Tech Wellness for Men Act
Summary
What This Bill Does
The bill directs the Secretary of Health and Human Services, in consultation with the Secretary of Labor and the National Institute of Mental Health, to study social, economic, and health impacts of screen addiction among men ages 25 to 64. The study must examine links to depression, anxiety, substance misuse, loneliness, sleep disorders, workforce participation, productivity, economic disengagement, family life, marriage, parenting, civic organizations, education, employment, interpersonal relationships, and costs to federal and state health systems. HHS may assess veterans, unemployed men, formerly incarcerated individuals, and geographic differences among urban, suburban, and rural communities. HHS must publish a summary and identify mental health resources within 18 months.
Who Benefits and How
Adult men, veterans, unemployed workers, formerly incarcerated residents, families, employers, clinicians, and researchers benefit from public findings on how screen overuse may affect work, health, relationships, and access to mental health resources.
Who Bears the Burden and How
HHS staff, Labor Department staff, and NIMH researchers must coordinate a cross-domain study, analyze health and workforce effects, prepare public findings, and identify relevant mental health resources within 18 months. Technology companies are not regulated directly, but the study may increase scrutiny of gaming, streaming, social media, and other screen-based services.
Key Provisions
- Requires HHS to study screen addiction among men aged 25 to 64.
- Directs review of depression, anxiety, substance misuse, sleep disorders, workforce participation, productivity, family life, and civic participation.
- Authorizes assessment of veterans, unemployed men, formerly incarcerated individuals, and urban, suburban, or rural patterns.
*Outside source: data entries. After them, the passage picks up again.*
/-- The partner's digest arrives. -/
def State.digestArrived (s : State) (d : SlotDigest) : State :=
  if s.twinState = 3 && s.twinMode = 1 && s.linkUp then
    let s := { s with twin := { s.twin with peer := some d } }
    (s.setReg Reg.TWN_PDIGLO (d.value.setWidth 32)).setReg Reg.TWN_PDIGHI ((d.value >>> 32).setWidth 32)
  else s

/-- Enters every exit buffer of the running slot as SUSPECT (R498). -/
def State.suspectSlot (s : State) : State :=
  s.curPlan.exits.foldl (fun s b => s.suspectEntry 0 b.region b.buf 0x0A01) s

/-- The comparison at slot cycle 8,192 (R497, R498). -/
def State.digestCompare (s : State) : State :=
  if !(s.twinState = 3 && s.twinMode = 1) then s
  else
    let n := s.slotBack 1
    match s.twin.own.filter fun d => d.slot == n, s.twin.peer.filter fun d => d.slot == n with
    | some a, some b =>
        let s := s.setReg Reg.TWN_DSLOT (BitVec.ofNat 32 n)
        if a.value == b.value then s.setBit Reg.TWN_STAT 6 false
        else
          let s := s.bump Reg.TWN_CNT 0 16 1
          let s := s.raise 0x0A01 .detected linkLayer.loc n
            ((if a.isLocal then 1 else 0) + (if b.isLocal then 2 else 0))
          if a.isLocal && !b.isLocal then
            let s := (s.bump Reg.TWN_CNT 24 8 1).raise 0x0A06 .detected linkLayer.loc n 0
            if s.isLive then { s with twin := { s.twin with swapAt := some ((s.slot + 1) % 2 ^ 32) } } else s
          else if b.isLocal && !a.isLocal then
            if s.isLive then s
            else { s with twin := { s.twin with swapAt := some ((s.slot + 1) % 2 ^ 32) } }
          else if a.isLocal then s
          else (s.setBit Reg.TWN_STAT 6 true).suspectSlot
    | _, _ => (s.bump Reg.TWN_LNK 24 8 1).raise 0x0A07 .detected linkLayer.loc n 0

/-! ## Roles and the loss of a partner (R499 to R502) -/

/-- The half of the chosen pair that serves a role. -/
def State.roleHalf (s : State) (live : Bool) : Nat :=
  match s.twin.halves with
  | some p => if live then p.live else p.shadow
  | none => s.active

/-- The twins of a MIRROR pair exchange their roles. -/
def State.exchangeRoles (s : State) : State :=
  let live := !s.isLive
  let s := { s with twin := { s.twin with swapAt := none } }
  (s.setLive live).installNow (s.roleHalf live)

/-- A swap that is due at this slot (R497, R499); a loss takes precedence (R501). -/
def State.roleSwap (s : State) : State :=
  match s.twin.swapAt with
  | some n =>
      if s.twinState = 3 && s.twinMode = 1 && n == s.slot && s.twin.loss.isNone then s.exchangeRoles else s
  | none => s

/-- A takeover or a switch to the loss variant. -/
def State.takeOver (s : State) (v : Nat) : State :=
  let s := (s.setLive true).installNow v
  let s := s.bump Reg.TWN_CNT 16 8 1
  s.raise 0x0A05 .masked linkLayer.loc v s.slot

/-- What a twin does for a lost partner (R499). -/
def State.actOnLoss (s : State) (row : Nat) : State :=
  let live := s.isLive
  let loss := s.fld Reg.TWN_VAR 16 16
  let s := (s.setTwinState 4).setBit Reg.TWN_STAT 6 false
  let s := { s with twin := { s.twin with loss := none, swapAt := none, peerLeaveAt := none } }
  if s.twinMode = 1 then
    if live then s
    else if row = 2 then s.stopPlane
    else s.takeOver (s.roleHalf true)
  else if row = 2 && !live then s.stopPlane
  else s.takeOver loss

/-- The slot tick at which a partner loss acts (R499, R506): the first at least 256 cc after it. -/
def State.takeover (s : State) : State :=
  if !s.clock.running || s.twinState != 3 then s
  else match s.twin.loss with
    | some (row, n, cc) =>
        let slots := (s.slot + 2 ^ 32 - n) % 2 ^ 32
        if 1 ≤ slots ∧ 256 ≤ slots * s.slotLen - cc then
          (s.actOnLoss row).raise 0x0A04 .detected linkLayer.loc row 0
        else s
    | none =>
        match s.twin.peerLeaveAt with
        | some n => if n == s.slot then s.actOnLoss 0 else s
        | none => s

/-- A committed TWN.CTL.SWAP (R499, R509): only the live twin of a MIRROR pair; DETACH prevails. -/
def State.swapRoles (s : State) : State :=
  if !s.bit Reg.TWN_CTL 2 then s
  else
    let s := s.setBit Reg.TWN_CTL 2 false
    if s.bit Reg.TWN_CTL 1 || !(s.twinState = 3 && s.twinMode = 1 && s.isLive) || s.twin.loss.isSome then s
    else s.exchangeRoles

/-! ## Attach and detach (R503 to R506) -/

/-- Whether a variant's engines lie within an ARC.ANVMAP (R86, R482). -/
def Variant.fitsMap (v : Variant) (map : Word) : Bool :=
  (List.range 8).all fun n =>
    decide (v.anvils.getD n 0 ≤ ((List.range 4).filter fun a => bitOf map (4 * n + a)).length)

/-- The first variant pair of which every half fits both devices (R482). -/
def State.fittingPair (s : State) (map : Word) : Option PairInfo :=
  s.plan.variants.findSome? fun v => v.pair.filter fun p =>
    [p.live, p.shadow, p.attach, p.loss].all fun k => s.fits (s.variant k) && (s.variant k).fitsMap map

/-- Why a HELLO is refused (R503, R507), 0 when it is not. -/
def State.helloFault (s : State) (h : Hello) (digest : BitVec 512) : Nat :=
  let ident := s.fld Reg.DET_MODE 1 2
  if h.digest != digest then 1
  else if h.ident != ident || (ident == 1 && h.matchRec != s.reg Reg.DET_MATCHREC) then 2
  else if h.id == s.fld Reg.TWN_CFG 2 1 then 3
  else if s.fld Reg.TWN_CFG 16 12 < s.fld Reg.TWN_LAT 0 12 then 4
  else if (s.fittingPair h.anvmap).isNone then 5
  else if s.clock.running && !s.twin.aligned then 6
  else 0

/-- The image digest D (R554, R571). -/
def State.imageDigest (s : State) : BitVec 512 :=
  BitVec.ofNat 512 ((List.range 16).foldr (fun k v =>
    (s.reg (Reg.STA_DIG k)).toNat + 2 ^ 32 * v) 0)

/-- A received HELLO (R503, R543). A running twin names the transfer tick; of two that start together, twin 0
is live or side A. A refused newcomer, or twin 1, stays in management-only operation. -/
def State.hello (s : State) (h : Hello) : State :=
  if s.twinState != 1 || !s.linkUp then s
  else
    let why := s.helloFault h s.imageDigest
    if why != 0 then
      let s := s.raise 0x0A08 .detected linkLayer.loc why 0
      if s.clock.running then s.setTwinState s.twin.before
      else if s.fld Reg.TWN_CFG 2 1 = 0 && !(s.twin.marker.any fun m => m.slot != 0xFFFFFFFF) then
        s.setTwinState 0
      else (s.setTwinState 5).setBit Reg.STA_STEP 4 true
    else
      let s := { s with twin := { s.twin with halves := s.fittingPair h.anvmap, step := 4 } }
      if s.clock.running then
        let e := s.epochAfter 64
        let s := { s with twin := { s.twin with transferAt := some e, step := 5 } }
        s.notify .transfer e
      else
        let live := s.fld Reg.TWN_CFG 2 1 = 0
        let later := s.twin.marker.any fun m => m.slot != 0xFFFFFFFF
        s.setLive (if later && s.twinMode = 1 then false else live)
- Requires publication of findings and mental health resources within 18 months.
Evidence Chain:
This summary is generated from the full bill text using AI analysis. Expand "Detailed Analysis" below for identified beneficiaries/burden bearers with clause-level evidence links.
At a Glance
What This Bill Does
Requires HHS to study screen addiction among adult men aged 25 to 64 and publish findings plus mental health resources.
Key Policy Areas
Healthcare, Technology, Labor
Primary Purpose
Requires HHS to study screen addiction among adult men aged 25 to 64 and publish findings plus mental health resources.
Policy Domains
Substantive provisions
Identified Gains
- adult men
- veterans
- unemployed workers
- formerly incarcerated residents
- families
- researchers
Identified Costs
- Department of Health and Human Services staff
- Department of Labor staff
- National Institute of Mental Health researchers
- technology companies
Sponsors
Legislative Progress
In CommitteeReferred to the House Committee on Energy and Commerce.
Introduced in House
Mr. Vindman (for himself and Mr. Barrett) introduced the following …
Stakeholder Effects
cui bono?How this legislation distributes effects. Mention counts reflect frequency, not effect magnitude.
Department of Health and Human Services study staff, Department of Labor analysts consulting on workforce impacts
Bill Structure & Actor Mappings
Who is "The Secretary" in each section?
- "Secretary"
- → Secretary of Health and Human Services
- "Secretary of Labor"
- → Secretary of Labor
We use a combination of our own taxonomy and classification in addition to large language models to assess meaning and potential beneficiaries. High confidence means strong textual evidence. Always verify with the original bill text.